- **PROBLEM DETAILS**: In the entries below, the lines from the one with "if cmdReserved v" through the one with "sfs false false" are to be copied exactly; both ends count.

Stored data
<<<<

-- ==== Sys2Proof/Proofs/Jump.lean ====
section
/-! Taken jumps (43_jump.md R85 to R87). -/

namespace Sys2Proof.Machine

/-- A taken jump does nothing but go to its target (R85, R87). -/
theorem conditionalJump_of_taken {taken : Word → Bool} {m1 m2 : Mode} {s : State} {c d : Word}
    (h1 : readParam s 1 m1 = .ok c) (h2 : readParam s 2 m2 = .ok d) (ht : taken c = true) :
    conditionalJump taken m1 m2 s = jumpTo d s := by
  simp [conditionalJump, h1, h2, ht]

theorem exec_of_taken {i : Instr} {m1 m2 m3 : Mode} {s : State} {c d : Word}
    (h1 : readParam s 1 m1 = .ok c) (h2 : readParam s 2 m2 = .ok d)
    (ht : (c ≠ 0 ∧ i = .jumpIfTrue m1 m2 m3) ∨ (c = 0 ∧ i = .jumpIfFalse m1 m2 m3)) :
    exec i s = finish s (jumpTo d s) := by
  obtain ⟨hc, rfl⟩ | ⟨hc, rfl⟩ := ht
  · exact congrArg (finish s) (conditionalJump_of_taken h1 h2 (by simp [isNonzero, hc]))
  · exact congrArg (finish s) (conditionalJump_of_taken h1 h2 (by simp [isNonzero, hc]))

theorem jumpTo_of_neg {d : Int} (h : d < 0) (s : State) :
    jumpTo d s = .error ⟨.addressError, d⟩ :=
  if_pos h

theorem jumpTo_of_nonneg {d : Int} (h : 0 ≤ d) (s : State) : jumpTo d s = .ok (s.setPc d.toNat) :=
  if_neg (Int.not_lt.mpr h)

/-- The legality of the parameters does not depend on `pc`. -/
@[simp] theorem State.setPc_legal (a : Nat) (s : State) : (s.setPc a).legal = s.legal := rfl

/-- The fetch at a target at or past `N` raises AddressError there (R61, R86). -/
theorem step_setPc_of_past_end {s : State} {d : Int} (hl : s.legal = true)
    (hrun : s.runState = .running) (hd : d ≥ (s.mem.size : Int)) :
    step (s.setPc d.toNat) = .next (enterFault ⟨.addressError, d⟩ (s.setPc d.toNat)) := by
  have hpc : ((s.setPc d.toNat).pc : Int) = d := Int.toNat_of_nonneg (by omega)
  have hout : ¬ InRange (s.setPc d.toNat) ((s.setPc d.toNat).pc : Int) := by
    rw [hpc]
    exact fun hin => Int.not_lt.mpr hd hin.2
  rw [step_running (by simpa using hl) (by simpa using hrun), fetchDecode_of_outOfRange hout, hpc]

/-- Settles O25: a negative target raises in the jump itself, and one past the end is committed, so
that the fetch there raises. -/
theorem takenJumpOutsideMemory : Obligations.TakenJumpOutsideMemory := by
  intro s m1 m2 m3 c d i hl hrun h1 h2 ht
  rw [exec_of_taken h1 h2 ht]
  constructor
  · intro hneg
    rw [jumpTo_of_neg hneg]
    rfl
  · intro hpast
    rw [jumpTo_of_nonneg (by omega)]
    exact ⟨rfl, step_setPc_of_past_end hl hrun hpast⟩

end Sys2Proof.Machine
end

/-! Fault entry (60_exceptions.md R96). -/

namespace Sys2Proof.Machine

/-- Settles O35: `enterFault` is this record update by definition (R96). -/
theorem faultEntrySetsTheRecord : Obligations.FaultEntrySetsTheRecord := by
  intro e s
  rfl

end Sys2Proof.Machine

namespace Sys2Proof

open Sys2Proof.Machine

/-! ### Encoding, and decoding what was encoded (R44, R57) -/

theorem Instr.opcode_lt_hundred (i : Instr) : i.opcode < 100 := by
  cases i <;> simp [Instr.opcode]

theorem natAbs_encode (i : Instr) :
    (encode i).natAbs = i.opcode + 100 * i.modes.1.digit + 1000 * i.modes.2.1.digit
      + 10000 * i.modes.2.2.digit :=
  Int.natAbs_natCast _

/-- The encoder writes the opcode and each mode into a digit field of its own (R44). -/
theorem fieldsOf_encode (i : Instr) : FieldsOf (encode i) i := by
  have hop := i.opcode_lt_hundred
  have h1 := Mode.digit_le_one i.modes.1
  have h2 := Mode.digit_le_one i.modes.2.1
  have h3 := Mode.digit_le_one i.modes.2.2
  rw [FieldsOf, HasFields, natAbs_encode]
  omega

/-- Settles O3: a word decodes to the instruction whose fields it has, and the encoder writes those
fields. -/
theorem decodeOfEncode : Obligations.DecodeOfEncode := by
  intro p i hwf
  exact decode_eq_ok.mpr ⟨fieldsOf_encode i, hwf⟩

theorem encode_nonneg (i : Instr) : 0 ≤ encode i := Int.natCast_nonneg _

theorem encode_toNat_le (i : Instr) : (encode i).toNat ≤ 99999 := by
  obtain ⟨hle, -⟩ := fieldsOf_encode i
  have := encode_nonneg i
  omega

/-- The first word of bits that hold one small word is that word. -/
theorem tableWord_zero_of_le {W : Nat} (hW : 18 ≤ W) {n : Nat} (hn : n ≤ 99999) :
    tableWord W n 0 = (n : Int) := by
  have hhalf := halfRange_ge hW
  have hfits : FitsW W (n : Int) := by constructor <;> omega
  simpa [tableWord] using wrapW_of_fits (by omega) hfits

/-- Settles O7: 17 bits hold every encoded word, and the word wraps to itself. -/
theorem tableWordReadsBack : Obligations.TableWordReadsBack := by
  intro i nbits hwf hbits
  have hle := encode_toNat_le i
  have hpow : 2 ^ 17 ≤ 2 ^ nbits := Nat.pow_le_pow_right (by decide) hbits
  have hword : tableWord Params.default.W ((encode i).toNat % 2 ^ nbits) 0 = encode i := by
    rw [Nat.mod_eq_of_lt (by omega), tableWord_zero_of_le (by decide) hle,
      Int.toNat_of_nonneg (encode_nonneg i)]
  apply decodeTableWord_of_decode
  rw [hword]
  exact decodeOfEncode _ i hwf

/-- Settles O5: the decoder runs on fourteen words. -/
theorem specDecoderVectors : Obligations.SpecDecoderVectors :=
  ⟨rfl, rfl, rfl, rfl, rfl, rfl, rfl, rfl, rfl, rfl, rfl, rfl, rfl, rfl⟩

>>>>
<<<<

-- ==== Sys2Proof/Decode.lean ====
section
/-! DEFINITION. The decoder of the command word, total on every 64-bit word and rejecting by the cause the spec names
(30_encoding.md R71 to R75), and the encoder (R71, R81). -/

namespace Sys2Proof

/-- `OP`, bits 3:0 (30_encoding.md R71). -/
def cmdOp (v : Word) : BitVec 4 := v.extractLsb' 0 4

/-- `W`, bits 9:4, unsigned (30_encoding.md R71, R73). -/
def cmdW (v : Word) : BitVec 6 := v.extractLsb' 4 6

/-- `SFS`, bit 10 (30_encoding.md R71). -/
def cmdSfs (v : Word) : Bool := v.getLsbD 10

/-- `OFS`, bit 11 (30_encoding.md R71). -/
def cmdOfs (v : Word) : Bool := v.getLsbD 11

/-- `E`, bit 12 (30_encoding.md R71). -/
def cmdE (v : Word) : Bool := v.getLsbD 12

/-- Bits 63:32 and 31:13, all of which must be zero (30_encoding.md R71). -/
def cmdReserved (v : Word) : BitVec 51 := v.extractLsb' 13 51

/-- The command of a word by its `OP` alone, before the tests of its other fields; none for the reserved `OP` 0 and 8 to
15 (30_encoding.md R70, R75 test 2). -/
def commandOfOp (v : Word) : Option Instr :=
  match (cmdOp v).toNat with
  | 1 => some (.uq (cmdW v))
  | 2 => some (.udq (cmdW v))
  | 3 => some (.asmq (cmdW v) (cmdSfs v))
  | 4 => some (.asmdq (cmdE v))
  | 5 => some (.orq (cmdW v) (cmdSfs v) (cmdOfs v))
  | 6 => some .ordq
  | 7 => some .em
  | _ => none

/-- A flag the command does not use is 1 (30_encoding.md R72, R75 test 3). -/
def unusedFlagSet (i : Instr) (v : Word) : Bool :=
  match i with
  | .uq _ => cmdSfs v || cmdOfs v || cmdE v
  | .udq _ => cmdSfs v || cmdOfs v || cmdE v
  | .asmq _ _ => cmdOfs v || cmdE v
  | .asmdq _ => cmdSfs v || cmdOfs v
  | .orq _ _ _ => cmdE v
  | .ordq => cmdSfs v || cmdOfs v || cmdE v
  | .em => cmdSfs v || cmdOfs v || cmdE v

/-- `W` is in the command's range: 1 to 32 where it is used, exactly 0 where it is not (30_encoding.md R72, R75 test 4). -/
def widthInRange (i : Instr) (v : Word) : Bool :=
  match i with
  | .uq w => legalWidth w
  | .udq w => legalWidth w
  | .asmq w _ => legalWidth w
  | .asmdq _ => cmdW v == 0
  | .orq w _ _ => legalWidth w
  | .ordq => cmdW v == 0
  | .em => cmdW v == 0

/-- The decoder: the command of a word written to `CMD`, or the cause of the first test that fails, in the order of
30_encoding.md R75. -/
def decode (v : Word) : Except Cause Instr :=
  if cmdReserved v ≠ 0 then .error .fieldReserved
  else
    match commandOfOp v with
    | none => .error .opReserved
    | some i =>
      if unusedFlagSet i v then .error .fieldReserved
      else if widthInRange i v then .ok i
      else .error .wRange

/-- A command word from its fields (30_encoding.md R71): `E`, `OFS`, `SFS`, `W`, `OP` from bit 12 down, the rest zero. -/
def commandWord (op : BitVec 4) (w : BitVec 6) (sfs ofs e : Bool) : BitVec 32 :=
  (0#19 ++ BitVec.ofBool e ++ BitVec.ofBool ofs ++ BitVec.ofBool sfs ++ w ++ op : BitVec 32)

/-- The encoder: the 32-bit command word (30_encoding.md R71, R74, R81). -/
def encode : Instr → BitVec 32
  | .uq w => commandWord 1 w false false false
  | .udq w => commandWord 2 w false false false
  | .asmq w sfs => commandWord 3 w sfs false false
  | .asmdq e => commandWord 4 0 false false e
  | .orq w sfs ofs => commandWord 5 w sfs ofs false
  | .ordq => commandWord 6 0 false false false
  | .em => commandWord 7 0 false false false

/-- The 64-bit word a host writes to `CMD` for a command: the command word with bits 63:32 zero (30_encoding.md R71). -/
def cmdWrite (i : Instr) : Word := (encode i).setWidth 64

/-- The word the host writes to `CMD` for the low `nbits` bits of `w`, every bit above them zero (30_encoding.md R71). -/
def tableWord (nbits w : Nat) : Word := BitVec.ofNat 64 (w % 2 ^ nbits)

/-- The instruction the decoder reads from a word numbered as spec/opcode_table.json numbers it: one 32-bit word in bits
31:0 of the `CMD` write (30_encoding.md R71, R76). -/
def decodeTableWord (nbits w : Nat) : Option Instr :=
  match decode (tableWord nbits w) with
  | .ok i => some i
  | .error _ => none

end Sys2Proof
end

>>>>

- **TASK ANSWER**:
  if cmdReserved v ≠ 0 then .error .fieldReserved
  else
    match commandOfOp v with
    | none => .error .opReserved
    | some i =>
      if unusedFlagSet i v then .error .fieldReserved
      else if widthInRange i v then .ok i
      else .error .wRange

/-- A command word from its fields (30_encoding.md R71): `E`, `OFS`, `SFS`, `W`, `OP` from bit 12 down, the rest zero. -/
def commandWord (op : BitVec 4) (w : BitVec 6) (sfs ofs e : Bool) : BitVec 32 :=
  (0#19 ++ BitVec.ofBool e ++ BitVec.ofBool ofs ++ BitVec.ofBool sfs ++ w ++ op : BitVec 32)

/-- The encoder: the 32-bit command word (30_encoding.md R71, R74, R81). -/
def encode : Instr → BitVec 32
  | .uq w => commandWord 1 w false false false
  | .udq w => commandWord 2 w false false false
  | .asmq w sfs => commandWord 3 w sfs false false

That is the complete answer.